-- Work to be completed --
Go to the line below containing "sequences that images" and print exactly from there through the line containing "def State.chainOf (s", both included. Print nothing else.

-- Extracted entries --
##############################
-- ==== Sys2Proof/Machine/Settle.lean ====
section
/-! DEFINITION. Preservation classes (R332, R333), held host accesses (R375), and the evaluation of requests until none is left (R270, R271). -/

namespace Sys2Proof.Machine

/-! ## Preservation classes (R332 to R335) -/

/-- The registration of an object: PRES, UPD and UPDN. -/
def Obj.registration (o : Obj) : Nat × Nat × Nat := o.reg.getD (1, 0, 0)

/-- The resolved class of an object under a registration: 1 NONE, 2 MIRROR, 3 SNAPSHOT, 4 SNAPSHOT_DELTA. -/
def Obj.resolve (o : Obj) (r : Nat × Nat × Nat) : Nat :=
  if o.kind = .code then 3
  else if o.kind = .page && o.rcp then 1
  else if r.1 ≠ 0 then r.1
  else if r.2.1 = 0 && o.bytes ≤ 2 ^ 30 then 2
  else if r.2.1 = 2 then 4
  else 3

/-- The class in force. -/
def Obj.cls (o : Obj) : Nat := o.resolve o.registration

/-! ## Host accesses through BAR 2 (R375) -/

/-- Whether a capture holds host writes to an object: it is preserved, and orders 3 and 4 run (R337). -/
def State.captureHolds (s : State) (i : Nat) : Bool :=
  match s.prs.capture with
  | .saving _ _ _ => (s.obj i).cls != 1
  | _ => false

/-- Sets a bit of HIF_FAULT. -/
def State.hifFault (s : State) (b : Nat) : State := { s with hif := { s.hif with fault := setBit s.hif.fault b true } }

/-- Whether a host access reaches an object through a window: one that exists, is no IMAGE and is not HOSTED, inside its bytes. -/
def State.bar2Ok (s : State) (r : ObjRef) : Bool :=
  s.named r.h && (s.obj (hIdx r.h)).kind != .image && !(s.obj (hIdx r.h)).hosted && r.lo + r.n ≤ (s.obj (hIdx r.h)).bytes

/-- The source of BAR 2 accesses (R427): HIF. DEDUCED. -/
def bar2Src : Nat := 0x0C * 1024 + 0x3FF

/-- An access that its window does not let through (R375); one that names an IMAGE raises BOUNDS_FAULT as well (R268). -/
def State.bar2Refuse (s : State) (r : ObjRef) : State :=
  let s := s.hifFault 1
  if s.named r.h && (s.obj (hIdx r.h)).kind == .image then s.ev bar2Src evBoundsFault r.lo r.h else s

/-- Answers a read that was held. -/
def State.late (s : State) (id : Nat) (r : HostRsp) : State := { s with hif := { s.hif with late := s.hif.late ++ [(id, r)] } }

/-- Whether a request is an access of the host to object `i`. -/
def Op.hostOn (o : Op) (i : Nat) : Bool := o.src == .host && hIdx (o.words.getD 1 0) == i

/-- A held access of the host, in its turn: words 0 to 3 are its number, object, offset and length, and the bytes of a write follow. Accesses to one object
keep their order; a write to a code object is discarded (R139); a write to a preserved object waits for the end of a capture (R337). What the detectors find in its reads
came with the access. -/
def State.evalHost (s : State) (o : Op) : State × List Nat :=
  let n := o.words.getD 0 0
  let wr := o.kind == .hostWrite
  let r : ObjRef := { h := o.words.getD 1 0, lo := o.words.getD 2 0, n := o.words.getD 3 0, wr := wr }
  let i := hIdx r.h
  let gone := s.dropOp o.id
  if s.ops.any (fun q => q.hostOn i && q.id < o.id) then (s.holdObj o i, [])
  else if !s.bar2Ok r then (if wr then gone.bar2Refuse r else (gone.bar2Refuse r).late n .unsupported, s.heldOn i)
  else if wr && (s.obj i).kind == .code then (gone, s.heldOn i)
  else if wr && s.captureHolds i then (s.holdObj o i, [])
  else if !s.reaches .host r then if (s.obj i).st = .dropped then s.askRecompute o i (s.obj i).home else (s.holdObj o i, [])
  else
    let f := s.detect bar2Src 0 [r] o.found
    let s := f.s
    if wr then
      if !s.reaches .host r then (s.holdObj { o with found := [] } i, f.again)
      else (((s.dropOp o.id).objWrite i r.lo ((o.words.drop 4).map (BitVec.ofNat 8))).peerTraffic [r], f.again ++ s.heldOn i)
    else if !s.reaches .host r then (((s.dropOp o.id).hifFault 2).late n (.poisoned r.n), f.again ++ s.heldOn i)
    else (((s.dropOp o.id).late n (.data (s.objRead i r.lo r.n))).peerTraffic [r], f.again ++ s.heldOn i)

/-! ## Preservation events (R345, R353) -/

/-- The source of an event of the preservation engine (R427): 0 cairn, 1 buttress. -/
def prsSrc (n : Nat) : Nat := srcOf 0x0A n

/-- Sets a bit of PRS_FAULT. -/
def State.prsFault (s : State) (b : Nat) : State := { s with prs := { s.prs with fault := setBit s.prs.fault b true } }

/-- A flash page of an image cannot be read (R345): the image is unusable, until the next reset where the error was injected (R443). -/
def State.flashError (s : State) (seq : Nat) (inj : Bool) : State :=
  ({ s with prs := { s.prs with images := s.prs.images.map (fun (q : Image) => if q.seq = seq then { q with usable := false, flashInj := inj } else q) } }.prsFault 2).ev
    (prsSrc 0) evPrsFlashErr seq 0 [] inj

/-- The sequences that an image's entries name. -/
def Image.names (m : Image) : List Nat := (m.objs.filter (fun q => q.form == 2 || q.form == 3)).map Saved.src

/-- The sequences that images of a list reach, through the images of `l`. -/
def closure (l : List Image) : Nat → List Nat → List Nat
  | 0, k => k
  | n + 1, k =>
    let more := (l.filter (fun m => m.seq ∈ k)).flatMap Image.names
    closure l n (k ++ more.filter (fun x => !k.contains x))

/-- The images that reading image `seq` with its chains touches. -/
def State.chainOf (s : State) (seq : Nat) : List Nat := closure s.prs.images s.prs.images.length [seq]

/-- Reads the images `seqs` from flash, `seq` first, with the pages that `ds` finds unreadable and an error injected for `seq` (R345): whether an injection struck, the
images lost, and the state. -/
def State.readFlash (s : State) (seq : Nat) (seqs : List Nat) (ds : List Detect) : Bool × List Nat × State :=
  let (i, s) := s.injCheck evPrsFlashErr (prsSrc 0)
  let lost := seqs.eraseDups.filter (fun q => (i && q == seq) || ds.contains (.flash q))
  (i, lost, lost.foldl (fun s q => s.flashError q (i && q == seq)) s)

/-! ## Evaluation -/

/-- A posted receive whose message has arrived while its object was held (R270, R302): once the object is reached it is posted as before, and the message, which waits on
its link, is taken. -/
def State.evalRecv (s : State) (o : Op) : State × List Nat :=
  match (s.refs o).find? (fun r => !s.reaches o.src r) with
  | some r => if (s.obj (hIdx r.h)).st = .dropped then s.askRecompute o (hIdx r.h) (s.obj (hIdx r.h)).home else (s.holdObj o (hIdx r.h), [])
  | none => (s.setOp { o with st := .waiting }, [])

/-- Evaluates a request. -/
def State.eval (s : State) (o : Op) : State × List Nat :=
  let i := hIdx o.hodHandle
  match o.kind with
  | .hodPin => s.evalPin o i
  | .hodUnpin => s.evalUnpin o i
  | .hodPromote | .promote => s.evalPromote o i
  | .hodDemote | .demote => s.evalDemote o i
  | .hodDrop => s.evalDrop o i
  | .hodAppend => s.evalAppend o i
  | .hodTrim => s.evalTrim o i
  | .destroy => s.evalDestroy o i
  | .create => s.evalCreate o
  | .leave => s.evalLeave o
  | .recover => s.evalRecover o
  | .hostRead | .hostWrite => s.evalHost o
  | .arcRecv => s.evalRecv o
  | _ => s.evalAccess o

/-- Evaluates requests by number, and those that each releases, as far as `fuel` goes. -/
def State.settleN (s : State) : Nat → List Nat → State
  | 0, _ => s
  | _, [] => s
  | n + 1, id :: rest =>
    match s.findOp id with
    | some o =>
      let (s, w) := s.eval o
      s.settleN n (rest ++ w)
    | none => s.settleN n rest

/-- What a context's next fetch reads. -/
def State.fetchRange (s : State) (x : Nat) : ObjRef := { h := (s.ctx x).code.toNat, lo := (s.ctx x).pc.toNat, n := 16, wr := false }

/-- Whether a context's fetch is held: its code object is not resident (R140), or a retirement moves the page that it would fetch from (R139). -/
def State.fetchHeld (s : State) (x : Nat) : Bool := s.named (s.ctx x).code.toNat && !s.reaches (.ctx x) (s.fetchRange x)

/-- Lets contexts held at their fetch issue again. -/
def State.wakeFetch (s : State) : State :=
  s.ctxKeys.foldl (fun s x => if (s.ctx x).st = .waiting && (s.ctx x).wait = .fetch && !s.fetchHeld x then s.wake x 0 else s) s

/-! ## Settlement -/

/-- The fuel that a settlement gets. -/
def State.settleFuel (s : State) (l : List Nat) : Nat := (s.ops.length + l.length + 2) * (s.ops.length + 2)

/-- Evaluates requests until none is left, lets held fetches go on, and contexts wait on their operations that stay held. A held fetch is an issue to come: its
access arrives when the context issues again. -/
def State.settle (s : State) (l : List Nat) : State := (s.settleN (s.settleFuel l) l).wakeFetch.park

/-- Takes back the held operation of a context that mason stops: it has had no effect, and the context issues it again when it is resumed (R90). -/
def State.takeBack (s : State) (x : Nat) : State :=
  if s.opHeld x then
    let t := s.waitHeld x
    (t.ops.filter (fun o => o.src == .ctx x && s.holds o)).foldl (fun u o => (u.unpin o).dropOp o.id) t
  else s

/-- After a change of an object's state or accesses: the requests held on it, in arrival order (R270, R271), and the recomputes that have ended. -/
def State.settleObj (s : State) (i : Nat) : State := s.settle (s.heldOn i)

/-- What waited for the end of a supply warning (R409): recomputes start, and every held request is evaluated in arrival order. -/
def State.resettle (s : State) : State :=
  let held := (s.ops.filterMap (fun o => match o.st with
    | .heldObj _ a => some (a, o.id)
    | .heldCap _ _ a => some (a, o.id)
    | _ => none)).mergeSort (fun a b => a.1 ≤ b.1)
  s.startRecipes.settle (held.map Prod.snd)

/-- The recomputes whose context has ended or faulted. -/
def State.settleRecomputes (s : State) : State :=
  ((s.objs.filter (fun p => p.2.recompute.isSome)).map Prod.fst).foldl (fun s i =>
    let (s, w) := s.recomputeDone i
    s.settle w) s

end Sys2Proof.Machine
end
##############################
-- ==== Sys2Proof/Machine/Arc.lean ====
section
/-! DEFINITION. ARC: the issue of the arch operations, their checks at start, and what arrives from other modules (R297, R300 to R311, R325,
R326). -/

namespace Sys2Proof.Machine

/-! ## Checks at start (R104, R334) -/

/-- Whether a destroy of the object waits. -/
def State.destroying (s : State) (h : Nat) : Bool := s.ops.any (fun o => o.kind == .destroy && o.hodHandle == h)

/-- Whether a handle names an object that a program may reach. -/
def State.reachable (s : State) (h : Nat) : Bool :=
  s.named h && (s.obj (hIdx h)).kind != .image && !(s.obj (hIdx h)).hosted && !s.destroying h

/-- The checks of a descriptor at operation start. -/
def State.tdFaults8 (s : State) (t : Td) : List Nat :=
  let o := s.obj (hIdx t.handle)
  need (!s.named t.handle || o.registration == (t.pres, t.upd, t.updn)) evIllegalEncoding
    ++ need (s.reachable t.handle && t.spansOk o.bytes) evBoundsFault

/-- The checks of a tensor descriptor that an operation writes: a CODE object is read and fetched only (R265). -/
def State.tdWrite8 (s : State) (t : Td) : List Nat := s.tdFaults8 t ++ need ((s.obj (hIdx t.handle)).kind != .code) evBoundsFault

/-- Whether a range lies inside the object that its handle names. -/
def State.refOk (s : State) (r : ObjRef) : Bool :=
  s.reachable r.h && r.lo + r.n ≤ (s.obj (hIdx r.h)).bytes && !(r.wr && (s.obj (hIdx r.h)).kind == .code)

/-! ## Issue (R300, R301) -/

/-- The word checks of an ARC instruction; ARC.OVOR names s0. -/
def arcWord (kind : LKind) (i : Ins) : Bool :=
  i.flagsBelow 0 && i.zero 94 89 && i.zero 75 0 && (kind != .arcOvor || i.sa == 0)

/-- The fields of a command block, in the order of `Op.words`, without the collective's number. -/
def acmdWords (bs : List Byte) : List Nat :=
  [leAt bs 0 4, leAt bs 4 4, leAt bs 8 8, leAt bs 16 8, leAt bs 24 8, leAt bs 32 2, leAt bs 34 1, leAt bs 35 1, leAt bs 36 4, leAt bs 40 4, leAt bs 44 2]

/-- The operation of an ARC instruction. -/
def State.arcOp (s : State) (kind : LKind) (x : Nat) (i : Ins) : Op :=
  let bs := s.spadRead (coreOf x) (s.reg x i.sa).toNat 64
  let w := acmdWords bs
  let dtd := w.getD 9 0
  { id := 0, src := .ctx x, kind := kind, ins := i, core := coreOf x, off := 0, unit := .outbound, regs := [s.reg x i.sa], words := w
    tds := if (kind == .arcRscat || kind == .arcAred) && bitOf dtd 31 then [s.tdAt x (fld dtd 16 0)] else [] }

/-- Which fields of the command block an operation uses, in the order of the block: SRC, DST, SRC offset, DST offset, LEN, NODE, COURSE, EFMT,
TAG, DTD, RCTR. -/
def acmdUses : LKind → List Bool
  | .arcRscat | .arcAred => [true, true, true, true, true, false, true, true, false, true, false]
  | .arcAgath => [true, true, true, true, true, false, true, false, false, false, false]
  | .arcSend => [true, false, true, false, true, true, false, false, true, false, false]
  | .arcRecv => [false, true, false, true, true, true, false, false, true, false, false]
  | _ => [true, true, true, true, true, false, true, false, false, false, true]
##############################
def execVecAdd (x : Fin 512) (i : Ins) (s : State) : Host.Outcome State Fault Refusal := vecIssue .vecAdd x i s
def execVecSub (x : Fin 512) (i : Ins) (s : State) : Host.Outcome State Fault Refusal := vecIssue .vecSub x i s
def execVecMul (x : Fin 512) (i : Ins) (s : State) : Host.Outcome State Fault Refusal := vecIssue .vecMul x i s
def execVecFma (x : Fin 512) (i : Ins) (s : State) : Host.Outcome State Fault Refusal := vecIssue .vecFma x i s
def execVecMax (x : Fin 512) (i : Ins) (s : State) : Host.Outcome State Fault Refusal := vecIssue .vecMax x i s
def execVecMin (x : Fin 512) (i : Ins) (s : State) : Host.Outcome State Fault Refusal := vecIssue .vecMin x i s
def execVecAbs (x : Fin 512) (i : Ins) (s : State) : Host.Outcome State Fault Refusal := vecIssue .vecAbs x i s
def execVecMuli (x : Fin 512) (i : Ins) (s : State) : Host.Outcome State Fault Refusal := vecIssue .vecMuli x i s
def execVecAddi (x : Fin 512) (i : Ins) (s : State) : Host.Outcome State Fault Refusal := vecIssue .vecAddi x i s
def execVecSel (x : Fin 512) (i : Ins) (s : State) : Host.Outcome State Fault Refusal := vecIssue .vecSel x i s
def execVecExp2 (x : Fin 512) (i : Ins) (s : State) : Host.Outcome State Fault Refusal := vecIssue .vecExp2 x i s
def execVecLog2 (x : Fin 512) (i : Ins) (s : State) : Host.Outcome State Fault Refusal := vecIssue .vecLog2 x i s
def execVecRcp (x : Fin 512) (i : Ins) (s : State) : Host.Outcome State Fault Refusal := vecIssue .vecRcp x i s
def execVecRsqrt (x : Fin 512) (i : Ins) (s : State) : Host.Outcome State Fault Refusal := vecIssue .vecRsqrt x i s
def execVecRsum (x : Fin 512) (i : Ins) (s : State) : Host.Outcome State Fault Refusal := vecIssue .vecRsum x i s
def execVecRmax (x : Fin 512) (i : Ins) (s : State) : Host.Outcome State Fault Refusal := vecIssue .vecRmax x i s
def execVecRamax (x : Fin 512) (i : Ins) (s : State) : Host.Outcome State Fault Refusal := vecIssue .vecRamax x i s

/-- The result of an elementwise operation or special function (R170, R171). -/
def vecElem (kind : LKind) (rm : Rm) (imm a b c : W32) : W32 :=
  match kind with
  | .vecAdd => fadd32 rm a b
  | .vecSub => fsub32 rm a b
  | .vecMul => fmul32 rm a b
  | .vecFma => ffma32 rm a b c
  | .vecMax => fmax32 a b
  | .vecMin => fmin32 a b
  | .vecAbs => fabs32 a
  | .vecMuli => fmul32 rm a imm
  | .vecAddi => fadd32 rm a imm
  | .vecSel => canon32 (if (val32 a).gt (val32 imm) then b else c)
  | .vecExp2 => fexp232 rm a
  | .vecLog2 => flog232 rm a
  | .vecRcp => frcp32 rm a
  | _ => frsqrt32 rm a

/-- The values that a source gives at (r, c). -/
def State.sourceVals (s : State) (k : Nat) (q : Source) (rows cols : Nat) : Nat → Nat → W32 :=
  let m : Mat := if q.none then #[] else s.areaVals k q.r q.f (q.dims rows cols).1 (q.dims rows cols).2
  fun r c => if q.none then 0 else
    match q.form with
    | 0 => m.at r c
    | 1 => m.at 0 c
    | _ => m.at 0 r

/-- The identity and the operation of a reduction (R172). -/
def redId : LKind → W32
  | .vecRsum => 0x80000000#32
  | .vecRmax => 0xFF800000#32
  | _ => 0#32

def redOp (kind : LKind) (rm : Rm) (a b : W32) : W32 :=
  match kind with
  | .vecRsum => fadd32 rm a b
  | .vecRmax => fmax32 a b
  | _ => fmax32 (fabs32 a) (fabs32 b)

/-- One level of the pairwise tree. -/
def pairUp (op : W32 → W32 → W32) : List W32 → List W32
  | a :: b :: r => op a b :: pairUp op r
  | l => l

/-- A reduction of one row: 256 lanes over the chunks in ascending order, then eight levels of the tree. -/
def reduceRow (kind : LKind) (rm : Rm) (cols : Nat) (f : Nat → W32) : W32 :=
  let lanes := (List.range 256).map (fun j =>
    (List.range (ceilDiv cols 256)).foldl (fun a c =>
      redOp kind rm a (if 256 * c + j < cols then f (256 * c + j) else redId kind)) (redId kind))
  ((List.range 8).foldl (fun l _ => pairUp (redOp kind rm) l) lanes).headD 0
##############################
-- Answer to this exercise --
/-- The sequences that images of a list reach, through the images of `l`. -/
def closure (l : List Image) : Nat → List Nat → List Nat
  | 0, k => k
  | n + 1, k =>
    let more := (l.filter (fun m => m.seq ∈ k)).flatMap Image.names
    closure l n (k ++ more.filter (fun x => !k.contains x))

/-- The images that reading image `seq` with its chains touches. -/
def State.chainOf (s : State) (seq : Nat) : List Nat := closure s.prs.images s.prs.images.length [seq]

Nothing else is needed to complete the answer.